Saved data entries ▸
-=-=-
-- ==== Sys2Proof/Machine/Driver.lean ====
section
/-! DEFINITION. Machine/Driver.lean: the host's calls (R88, R89) and its Dtm operations (R170-R177), one scan a step, and how a
word is placed where the machine takes its next instruction (log entries 2 and 3). -/

namespace Sys2Proof.Machine

/-! ### The Dtm operations -/

/-- The scan H makes at a position of a Dtm operation (R170, R172, R173, R174), as the instruction it is. -/
def Position.instr (p : Position) (h : Engine) : Instr :=
  match p with
  | .readIdcode => decodeIr 0x01#5 32 0#64
  | .readDtmcs => decodeIr 0x10#5 32 0#64
  | .clearStatus => decodeIr 0x10#5 32 dmiResetWord
  | .request op addr data => decodeIr 0x11#5 h.width (packRequest op.code addr data h.mask)
  | .poll _ _ => decodeIr 0x11#5 h.width 0#64
  | .retryReset _ _ => decodeIr 0x10#5 32 dmiResetWord

/-- H goes on to another scan of the operation. -/
def goTo (p : Position) (s : State) : State := { s with h := { s.h with position := some p, ret := .none } }

/-- The operation is over, with its value. -/
def finishOp (r : Ret) (s : State) : State := { s with h := { s.h with position := none, ret := r } }

/-- What a Dtm operation returns after its last poll (R173, R174; D41). -/
def opRet (op : ReqOp) (r : Bits) : Ret :=
  match op with
  | .read => .data (respDatum r)
  | .write => .unit

/-- A diagnostic is appended (R176, D42). -/
def emit (d : DmiResult) (s : State) : State := { s with h := { s.h with diag := s.h.diag ++ [d] } }

/-- A poll with scan-out `r` (R173-R176): RETRY resets the DMI and polls again, OK returns, anything else is logged and
returns. -/
def afterPoll (op : ReqOp) (addr : Nat) (r : Bits) (s : State) : State :=
  if respResult r = 3 then goTo (.retryReset op addr) s
  else if respResult r = 0 then finishOp (opRet op r) s
  else finishOp (opRet op r) (emit ⟨addr, respResult r⟩ s)

/-- `Dtm.reset` has read DTMCS (R170, R171, R83). -/
def learnDtmcs (d : Bits) (s : State) : State :=
  { s with
    h := { s.h with
      idleCycles := dtmcsIdle d
      width := 34 + dtmcsAbits d
      mask := 2 ^ dtmcsAbits d - 1 } }

/-- `Dtm.reset` has read IDCODE (R170); the value is recorded, not checked (D46). -/
def learnIdcode (r : Bits) (s : State) : State :=
  { s with h := { s.h with idcode := some (BitVec.ofNat 32 (bitsVal r)) } }

/-- A Dtm operation after the scan of a position, with scan-out `r` (R170, R173, R174). -/
def afterScan (p : Position) (r : Bits) (s : State) : State :=
  match p with
  | .readIdcode => goTo .readDtmcs (learnIdcode r s)
  | .readDtmcs => goTo .clearStatus (learnDtmcs r s)
  | .clearStatus => finishOp (.flag true) s
  | .request op addr _ => goTo (.poll op addr) s
  | .poll op addr => afterPoll op addr r s
  | .retryReset op addr => goTo (.poll op addr) s

/-- One scan of a Dtm operation: the instruction of the position, then what H does with its scan-out; `SimEnded` ends the
whole operation (R188). -/
def runPosition (p : Position) (s : State) : Out :=
  match exec (p.instr s.h) s with
  | .next s' =>
    match s'.h.ret with
    | .bits r => .next (afterScan p r s')
    | _ => .next { s' with h := { s'.h with position := none } }
  | .fault r => .fault r
  | .refused r => .refused r

/-! ### The calls -/

/-- A query of G (R94-R97, R99, R104). -/
def answerQuery (q : Query) (s : State) : Ret :=
  match q with
  | .inReset => .flag (inReset s)
  | .tapPosedge => .flag (tapPosedge s)
  | .tapNegedge => .flag (tapNegedge s)
  | .allDone => .flag (allDone s)
  | .tdi => .flag s.g.tdi
  | .tms => .flag s.g.tms
  | .tdo => .flag s.g.tdo
  | .elapsed => .time (elapsed s)

/-- An access whose scan-out is discarded (R166). -/
def discardOut (o : Out) : Out :=
  match o with
  | .next s =>
    match s.h.ret with
    | .bits _ => .next (setRet .unit s)
    | _ => .next s
  | .fault r => .fault r
  | .refused r => .refused r

/-- `Dtm.reset` begins with `Tap.reset` and returns `false` if that did (R170, R187). -/
def startDtmReset (s : State) : Out :=
  match tapReset s with
  | .next s' =>
    match s'.h.ret with
    | .flag true => .next (goTo .readIdcode s')
    | _ => .next s'
  | .fault r => .fault r
  | .refused r => .refused r

/-- The instruction a call hands over at once: a pin pair or a register access (R157, R160). -/
def HostCall.instr? (c : HostCall) : Option Instr :=
  match c with
  | .cycle tms tdi => some (.tckCycle tms tdi)
  | .accessReg code wdata len => some (decodeIr code len wdata)
  | .tapReset | .writeReg _ _ _ | .readReg _ _ | .idleCycleCount _ | .dtmReset | .dmiReset | .dmiRead _ | .dmiWrite _ _
  | .setTms _ | .setTdi _ | .eval | .query _ => none

/-- A call of H (R88, R89, R19). -/
def runCall (c : HostCall) (s : State) : Out :=
  match c with
  | .tapReset => tapReset s
  | .accessReg code wdata len => exec (decodeIr code len wdata) s
  | .writeReg code wdata len => discardOut (exec (decodeIr code len wdata) s)
  | .readReg code len => exec (decodeIr code len 0#64) s
  | .idleCycleCount n => .next (setRet .unit { s with h := { s.h with idleCycles := n } })
  | .dtmReset => startDtmReset s
  | .dmiReset => discardOut (exec (decodeIr 0x10#5 32 dmiResetWord) s)
  | .dmiRead addr => runPosition (.request .read addr 0) s
  | .dmiWrite addr data => runPosition (.request .write addr data) s
  | .cycle tms tdi => exec (.tckCycle tms tdi) s
  | .setTms b => .next (setRet .unit (setTms b s))
  | .setTdi b => .next (setRet .unit (setTdi b s))
  | .eval =>
    match eval s with
    | .next s' => .next (setRet .unit s')
    | .fault r => .fault r
    | .refused r => .refused r
  | .query q => .next (setRet (answerQuery q s) s)

/-- One step of the machine: the next scan of the operation in progress, or the next call of the program; with neither, no
agent moves (R179, R209; log entry 15). -/
def stepMachine (s : State) : Out :=
  match s.h.position with
  | some p => runPosition p s
  | none =>
    match s.h.program with
    | [] => .next s
    | c :: cs => runCall c { s with h := { s.h with program := cs } }

/-! ### Placing a word -/

/-- The link brought up as a program must bring it up before any scan (R201): `Tap.reset`, unless H is already where an access
starts. -/
def linkUp (s : State) : State :=
  if startState s.h.state then s
  else
    match tapReset s with
    | .next s' => { s' with h := { s'.h with ret := .none } }
    | .fault _ => s
    | .refused _ => s

/-- The program becomes one call, and no operation is in progress. -/
def loadCall (c : HostCall) (s : State) : State := { s with h := { s.h with position := none, program := [c] } }

/-- A DR scan word stands in the device's shift register at Update-DR, under the given IR; the next TCK cycle updates it
(R112, R205). -/
def placeUpdate (code : IrCode) (u : Bits) (s : State) : State :=
  let s₁ := loadCall (.cycle false false) s
  { s₁ with
    t := { s₁.t with state := .updDR, ir := code, drSr := u }
    h := { s₁.h with state := .updDR, lastIr := code } }

/-- A word placed where the machine takes its next instruction: a CYC or IR5 word as H's next call, a DTMCS or DMI word in the
device's shift register. -/
def placeWord (w : Word) (s : State) : State :=
  match w.fmt with
  | .cyc => loadCall (.cycle (w.bits.headD false) ((w.bits.drop 1).headD false)) s
  | .ir5 =>
    loadCall (.accessReg (BitVec.ofNat 5 (bitsVal (w.bits.take 5))) (BitVec.ofNat 64 (bitsVal (w.bits.drop 5)))
      (w.bits.length - 5)) (linkUp s)
  | .dr32Dtmcs => placeUpdate 0x10#5 w.bits (linkUp s)
  | .dmi => placeUpdate 0x11#5 w.bits (linkUp s)
  | .dr1 => placeUpdate 0x1f#5 w.bits (linkUp s)
  | .dr32Idcode => placeUpdate 0x01#5 w.bits (linkUp s)

end Sys2Proof.Machine
end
-=-=-
TASK PROMPT ▸ Copy the entries above exactly, but only from the line holding "def stepMachine (s" through the line holding "def loadCall (c", both included.

RESULT OF THIS TASK ▸
def stepMachine (s : State) : Out :=
  match s.h.position with
  | some p => runPosition p s
  | none =>
    match s.h.program with
    | [] => .next s
    | c :: cs => runCall c { s with h := { s.h with program := cs } }

/-! ### Placing a word -/

/-- The link brought up as a program must bring it up before any scan (R201): `Tap.reset`, unless H is already where an access
starts. -/
def linkUp (s : State) : State :=
  if startState s.h.state then s
  else
    match tapReset s with
    | .next s' => { s' with h := { s'.h with ret := .none } }
    | .fault _ => s
    | .refused _ => s

/-- The program becomes one call, and no operation is in progress. -/
def loadCall (c : HostCall) (s : State) : State := { s with h := { s.h with position := none, program := [c] } }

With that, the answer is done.